Nehmen wir an, Du möchtest wissen, wie man Illustrator:in für einen Verlag wird. Es kann zwar ein paar Jahre dauern, bis Du einen dieser Jobs bekommst, aber es ist tatsächlich gar nicht so schwierig, geringbezahlte Jobs zu bekommen, für die man keine Unmengen an Erfahrung braucht. Das Problem daran ist, dass man extrem einfach in diese Art Jobs reinrutscht. Und ehe Du Dich versiehst, hast Du ein Portfolio voller Illustrationen, die zwar gut sind, aber nicht unbedingt das sind, was Du langfristig machen möchtest.

Natürlich ist es nicht schlecht, am Anfang einige suboptimal bezahlte Jobs anzunehmen. Aber in diesem Stadium ist es genauso wichtig, Dir Zeit zu nehmen, um Sachen zu zeichnen, mit denen Du Dein Portfolio aufbauen kannst – wenn der:die ideale Kund:in kommt, bist Du bereit, ihn:sie zu beeindrucken.

Schritt 3: Vernetz Dich mit anderen Illustrator:innen, statt Dich mit Ihnen zu vergleichen

Du willst ein paar tolle Beispiele für Buchillustrationen sehen? Geh in eine Bücherhandlung. Dort wirst Du unzählige, wirklich beeidruckende Illustrationen verschiedenster Bücher finden. Gerade am Anfang kannst Du eine Menge Inspiration aus der Arbeit von Kolleg:innen schöpfen.

Aber es man fängt auch schnell an, sich mit anderen Illustrator:innen zu vergleichen. Anstatt in diese Falle zu tappen, solltest Du Dich darauf konzentrieren, Dich mit Deinen Kollegen zu vernetzen.

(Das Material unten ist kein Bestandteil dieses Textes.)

-- ==== Sys2Proof/Laws/State.lean ====
section
/-! SUPPORT. One small lemma per field of State and shared operation: what the field holds after it.
Proofs cite these instead of unfolding a record update. -/

namespace Sys2Proof.Laws

open Sys2Proof.Machine

/-! ### openXfer -/

@[simp] theorem openXfer_stat (x : Xfer) (s : State) : (openXfer x s).stat = s.stat := rfl
@[simp] theorem openXfer_devAddr (x : Xfer) (s : State) : (openXfer x s).devAddr = s.devAddr := rfl
@[simp] theorem openXfer_len (x : Xfer) (s : State) : (openXfer x s).len = s.len := rfl
@[simp] theorem openXfer_tx (x : Xfer) (s : State) : (openXfer x s).tx = s.tx := rfl
@[simp] theorem openXfer_rx (x : Xfer) (s : State) : (openXfer x s).rx = s.rx := rfl
@[simp] theorem openXfer_devstat (x : Xfer) (s : State) : (openXfer x s).devstat = s.devstat := rfl
@[simp] theorem openXfer_crcCalc (x : Xfer) (s : State) : (openXfer x s).crcCalc = s.crcCalc := rfl
@[simp] theorem openXfer_crcRecv (x : Xfer) (s : State) : (openXfer x s).crcRecv = s.crcRecv := rfl
@[simp] theorem openXfer_rawH (x : Xfer) (s : State) : (openXfer x s).rawH = s.rawH := rfl
@[simp] theorem openXfer_rawT (x : Xfer) (s : State) : (openXfer x s).rawT = s.rawT := rfl
@[simp] theorem openXfer_cur (x : Xfer) (s : State) : (openXfer x s).cur = s.cur := rfl
@[simp] theorem openXfer_seq (x : Xfer) (s : State) : (openXfer x s).seq = .address x := rfl
@[simp] theorem openXfer_preFsm (x : Xfer) (s : State) : (openXfer x s).preFsm = s.preFsm := rfl
@[simp] theorem openXfer_bus (x : Xfer) (s : State) : (openXfer x s).bus = .inTransaction := rfl
@[simp] theorem openXfer_waitLeft (x : Xfer) (s : State) : (openXfer x s).waitLeft = s.waitLeft := rfl
@[simp] theorem openXfer_trace (x : Xfer) (s : State) : (openXfer x s).trace = s.trace ++ [.start] := rfl
@[simp] theorem openXfer_refused (x : Xfer) (s : State) : (openXfer x s).refused = s.refused := rfl
@[simp] theorem openXfer_stallTicks (x : Xfer) (s : State) : (openXfer x s).stallTicks = 0 := rfl
@[simp] theorem openXfer_cfg (x : Xfer) (s : State) : (openXfer x s).cfg = s.cfg := rfl
@[simp] theorem openXfer_env (x : Xfer) (s : State) : (openXfer x s).env = s.env := rfl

Wie Illustratorin Nuria Boj uns kürzlich sagte: „Illustration ist ein Geschäft und Du musst anderen gegenüber Deine Leistungen bewerben.“ Es gibt verschiedene Möglichkeiten, mit dem Vernetzen zu beginnen – unter anderem, indem Du Social-Media-Plattformen wie Instagram nutzt, um Deine Arbeit zu teilen und Dich mit gleichgesinnten Künstler:innen zu vernetzen. Zusätzlich solltest Du an virtuellen Networking-Events teilnehmen, auf denen Du andere Illustrator:innen kennenlernen und von deren Wissen und potenziellen Geschäftsbeziehungen profitieren kannst.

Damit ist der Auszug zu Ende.